**Directions for this task**
In the entries below, count every line containing "spec". Reply with the number alone.

**Records excerpted from a collection**
/-- 60_exceptions.md R171, the spec's own decisions D5 and D27 (log entry 13): an illegal byte at PC takes the decode-failure
exception, and no further instruction executes. The trace clause is the model's record of the one fetch (log entry 8). -/
def Obligations.IllegalOpcodeTakesDecodeFailure : Prop :=
  ∀ s : State, s.run = .running → opcodeLength (s.readByte s.pc) = none →
    ∃ t, step s = .next t ∧
      t = { s with
        pc := s.pc + 1#16
        run := .faulted (s.readByte s.pc)
        answer := some (.decodeFailure (s.readByte s.pc))
        trace := [.memRead s.pc (s.readByte s.pc)] } ∧
      ∀ k, ∃ u, runSteps k t = .next u ∧ SameState t u

/-- 42_control.md R150, the spec's own decisions D2, D4 and D5 (log entry 13): a step by the run state. That the stopped
states' steps renew the outputs `answer` and `trace` is log entry 11. -/
def Obligations.StepActsByRunState : Prop :=
  ∀ s : State,
    (s.run = .running →
      (∀ i rest, decode s.codeWindow = .instr i rest → step s = exec i (s.fetched (encode i).length)) ∧
      (opcodeLength (s.readByte s.pc) = none →
        step s = .next ((s.fetched 1).raiseDecodeFailure (s.readByte s.pc)))) ∧
    (s.run = .halted → ∃ t, step s = .next t ∧ SameState s t ∧ t.answer = some .halted) ∧
    (∀ b, s.run = .faulted b → ∃ t, step s = .next t ∧ SameState s t ∧ t.answer = some (.decodeFailure b)) ∧
    (s.run = .notReset → step s = .refused .notReset)

/-- A step never faults, is refused exactly before the first reset, and otherwise answers a next state (42_control.md R150,
the spec's own decision D2; the refusal's form is log entry 18). -/
def Obligations.StepIsRefusedExactlyBeforeReset : Prop :=
  ∀ s : State,
    (∀ f, step s ≠ .fault f) ∧ ((∃ r, step s = .refused r) ↔ s.run = .notReset) ∧
    ((∃ t, step s = .next t) ↔ s.run ≠ .notReset)

/-- Every step answers one of the three outcomes of 00_scope.md section 4, and the run state after it is that outcome's (the
field that holds the outcome is the model's, log entry 1; the run states are the spec's own decisions D4 and D5, log entry
13). -/
def Obligations.StepAnswersOneOutcome : Prop :=
  ∀ s t : State, step s = .next t →
    (t.run = .running ∧ ∃ e, t.answer = some (.ok (Config.cyc e))) ∨
    (t.run = .halted ∧ t.answer = some .halted) ∨
    (∃ b, t.run = .faulted b ∧ t.answer = some (.decodeFailure b))

/-- A running machine stops only at a halt or an illegal byte, and only an illegal byte makes its run unsafe (the run states
are the spec's own decisions D4 and D5, log entry 13). -/
def Obligations.RunStopsOnlyAtHaltOrIllegalByte : Prop :=
  ∀ s t : State, s.run = .running → step s = .next t →
    (t.run = .halted ↔ s.readByte s.pc = 0xFF#8) ∧
    (∀ b, t.run = .faulted b ↔ (b = s.readByte s.pc ∧ opcodeLength b = none)) ∧
    (t.run = .running ↔ (s.readByte s.pc ≠ 0xFF#8 ∧ opcodeLength (s.readByte s.pc) ≠ none)) ∧
    (t.safe ↔ opcodeLength (s.readByte s.pc) ≠ none)

/-! ## Each instruction: what it writes, what it leaves, and that it completes -/

/-- `LDA #imm8`: A and the flags Z and N; nothing stored. -/
def Obligations.LdaImmLoadsItsOperand : Prop :=
  ∀ (imm : Byte) (s : State), ∃ t, exec (.ldaImm imm) s = .next t ∧
    t.a = imm ∧ (t.flag .z = true ↔ imm.toNat = 0) ∧ (t.flag .n = true ↔ 128 ≤ imm.toNat) ∧
    SameFlagsBut [.z, .n] s t ∧ SameElsewhere s t ∧ SameMemory s t ∧
    t.trace = s.trace ∧ t.answer = some (.ok (Config.cyc .ldaImm))

/-- `LDA zp8`: A and the flags Z and N, from raw memory; nothing stored. -/
def Obligations.LdaZpLoadsFromZeroPage : Prop :=
  ∀ (zp : Byte) (s : State), ∃ t v, exec (.ldaZp zp) s = .next t ∧
    v = s.readByte (BitVec.ofNat 16 zp.toNat) ∧ t.a = v ∧
    (t.flag .z = true ↔ v.toNat = 0) ∧ (t.flag .n = true ↔ 128 ≤ v.toNat) ∧
    SameFlagsBut [.z, .n] s t ∧ SameElsewhere s t ∧ SameMemory s t ∧
    t.trace = s.trace ++ [.memRead (BitVec.ofNat 16 zp.toNat) v] ∧ t.answer = some (.ok (Config.cyc .ldaZp))

/-- `STA zp8`: one byte of raw memory, at the zero-page address; no register and no flag. -/
def Obligations.StaZpStoresToZeroPage : Prop :=
  ∀ (zp : Byte) (s : State), ∃ t, exec (.staZp zp) s = .next t ∧
    zpAddr zp = BitVec.ofNat 16 zp.toNat ∧ t.readByte (zpAddr zp) = s.a ∧ SameMemoryBut (zpAddr zp) s t ∧
    t.a = s.a ∧ t.p = s.p ∧ SameElsewhere s t ∧
    t.trace = s.trace ++ [.memWrite (zpAddr zp) s.a] ∧ t.answer = some (.ok (Config.cyc .staZp))

/-- 40_load_store.md R111: `STA abs16` by address, raw memory, a display cell (dropped out of range; the open size is the
spec's decision D9, log entry 5) or an I/O port (the output events are its decision D15, log entries 7 and 13); no register
and no flag. -/
def Obligations.StaAbsStoresByAddressMap : Prop :=
  ∀ (addr : Addr) (s : State), ∃ t, exec (.staAbs addr) s = .next t ∧
    t.a = s.a ∧ t.p = s.p ∧ t.pc = s.pc ∧ t.run = s.run ∧ SameIndexAndStack s t ∧ t.inq = s.inq ∧
    t.answer = some (.ok (Config.cyc .staAbs)) ∧
    (addr.toNat < 0x4000 ∨ 0x6000 ≤ addr.toNat →
      t.readByte addr = s.a ∧ SameMemoryBut addr s t ∧ SameDisplay s t ∧ SameIo s t ∧
      t.trace = s.trace ++ [.memWrite addr s.a]) ∧
    (0x4000 ≤ addr.toNat ∧ addr.toNat < 0x5000 →
      SameMemory s t ∧ SameIo s t ∧
      t.trace = s.trace ++ [.dispWrite (BitVec.ofNat 12 (addr.toNat - 0x4000)) s.a] ∧
      (∀ k, k ≠ addr.toNat - 0x4000 → t.disp.read k = s.disp.read k) ∧
      (addr.toNat - 0x4000 < Config.dispCells → t.disp.read (addr.toNat - 0x4000) = s.a ∧ t.dirty = true) ∧
      (Config.dispCells ≤ addr.toNat - 0x4000 → SameDisplay s t)) ∧
    (0x5000 ≤ addr.toNat ∧ addr.toNat < 0x6000 → ∃ p : Byte, p.toNat = (addr.toNat - 0x5000) % 256 ∧
      SameMemory s t ∧ SameDisplay s t ∧ t.trace = s.trace ++ [.portWrite p s.a] ∧
      t.ports.lookup p = some s.a ∧ (∀ q, q ≠ p → t.ports.lookup q = s.ports.lookup q) ∧
      t.iolog = s.iolog ++ [(p, s.a)] ∧
      (p.toNat = 0 → t.events = s.events ++ [.numericOut s.a]) ∧
      (p.toNat = 1 → t.events = s.events ++ [.charOut s.a]) ∧
      (2 ≤ p.toNat → t.events = s.events))

/-- 41_arithmetic.md R126: `ADC #imm8`, the sum and the flags C, V, Z and N, with the two equivalent forms of V that the spec
marks as its own inference; nothing stored. -/
def Obligations.AdcImmAddsWithCarry : Prop :=
  ∀ (imm : Byte) (s : State), ∃ t, exec (.adcImm imm) s = .next t ∧
    t.a.toNat = (s.a.toNat + imm.toNat + (s.flag .c).toNat) % 256 ∧
    (t.flag .c = true ↔ s.a.toNat + imm.toNat + (s.flag .c).toNat > 0xFF) ∧
    (t.flag .v = true ↔ (s.a.getLsbD 7 = imm.getLsbD 7 ∧ t.a.getLsbD 7 ≠ s.a.getLsbD 7)) ∧
    t.flag .v = (~~~(s.a ^^^ imm) &&& (s.a ^^^ t.a)).getLsbD 7 ∧
    (t.flag .v = true ↔
      (s.a.toInt + imm.toInt + ((s.flag .c).toNat : Int) < -128 ∨ 127 < s.a.toInt + imm.toInt + ((s.flag .c).toNat : Int))) ∧
    (t.flag .z = true ↔ t.a.toNat = 0) ∧ (t.flag .n = true ↔ 128 ≤ t.a.toNat) ∧
    SameFlagsBut [.c, .v, .z, .n] s t ∧ SameElsewhere s t ∧ SameMemory s t ∧
    t.trace = s.trace ∧ t.answer = some (.ok (Config.cyc .adcImm))

/-- 41_arithmetic.md R131 on the unsigned difference of R130, the spec's own decision D6 (log entry 13): `SBC #imm8`, the
difference, the flags C, V, Z and N, with the equivalent forms of V and the agreement with ADC of the complement that the
spec marks as its own inference; nothing stored. -/
def Obligations.SbcImmSubtractsWithBorrow : Prop :=
  ∀ (imm : Byte) (s : State), ∃ t, exec (.sbcImm imm) s = .next t ∧
    (t.a.toNat : Int) = ((s.a.toNat : Int) - (imm.toNat : Int) - (1 - ((s.flag .c).toNat : Int))) % 256 ∧
    (t.flag .c = true ↔ 0 ≤ (s.a.toNat : Int) - (imm.toNat : Int) - (1 - ((s.flag .c).toNat : Int))) ∧
    (t.flag .v = true ↔ (s.a.getLsbD 7 ≠ imm.getLsbD 7 ∧ t.a.getLsbD 7 ≠ s.a.getLsbD 7)) ∧
    t.flag .v = ((s.a ^^^ imm) &&& (s.a ^^^ t.a)).getLsbD 7 ∧
    (t.flag .v = true ↔
      (s.a.toInt - imm.toInt - (1 - ((s.flag .c).toNat : Int)) < -128 ∨
        127 < s.a.toInt - imm.toInt - (1 - ((s.flag .c).toNat : Int)))) ∧
    (t.flag .z = true ↔ t.a.toNat = 0) ∧ (t.flag .n = true ↔ 128 ≤ t.a.toNat) ∧
    (∃ u, exec (.adcImm (imm ^^^ 0xFF#8)) s = .next u ∧ t.a = u.a ∧ t.p = u.p) ∧
    SameFlagsBut [.c, .v, .z, .n] s t ∧ SameElsewhere s t ∧ SameMemory s t ∧
    t.trace = s.trace ∧ t.answer = some (.ok (Config.cyc .sbcImm))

**Output for this task**
9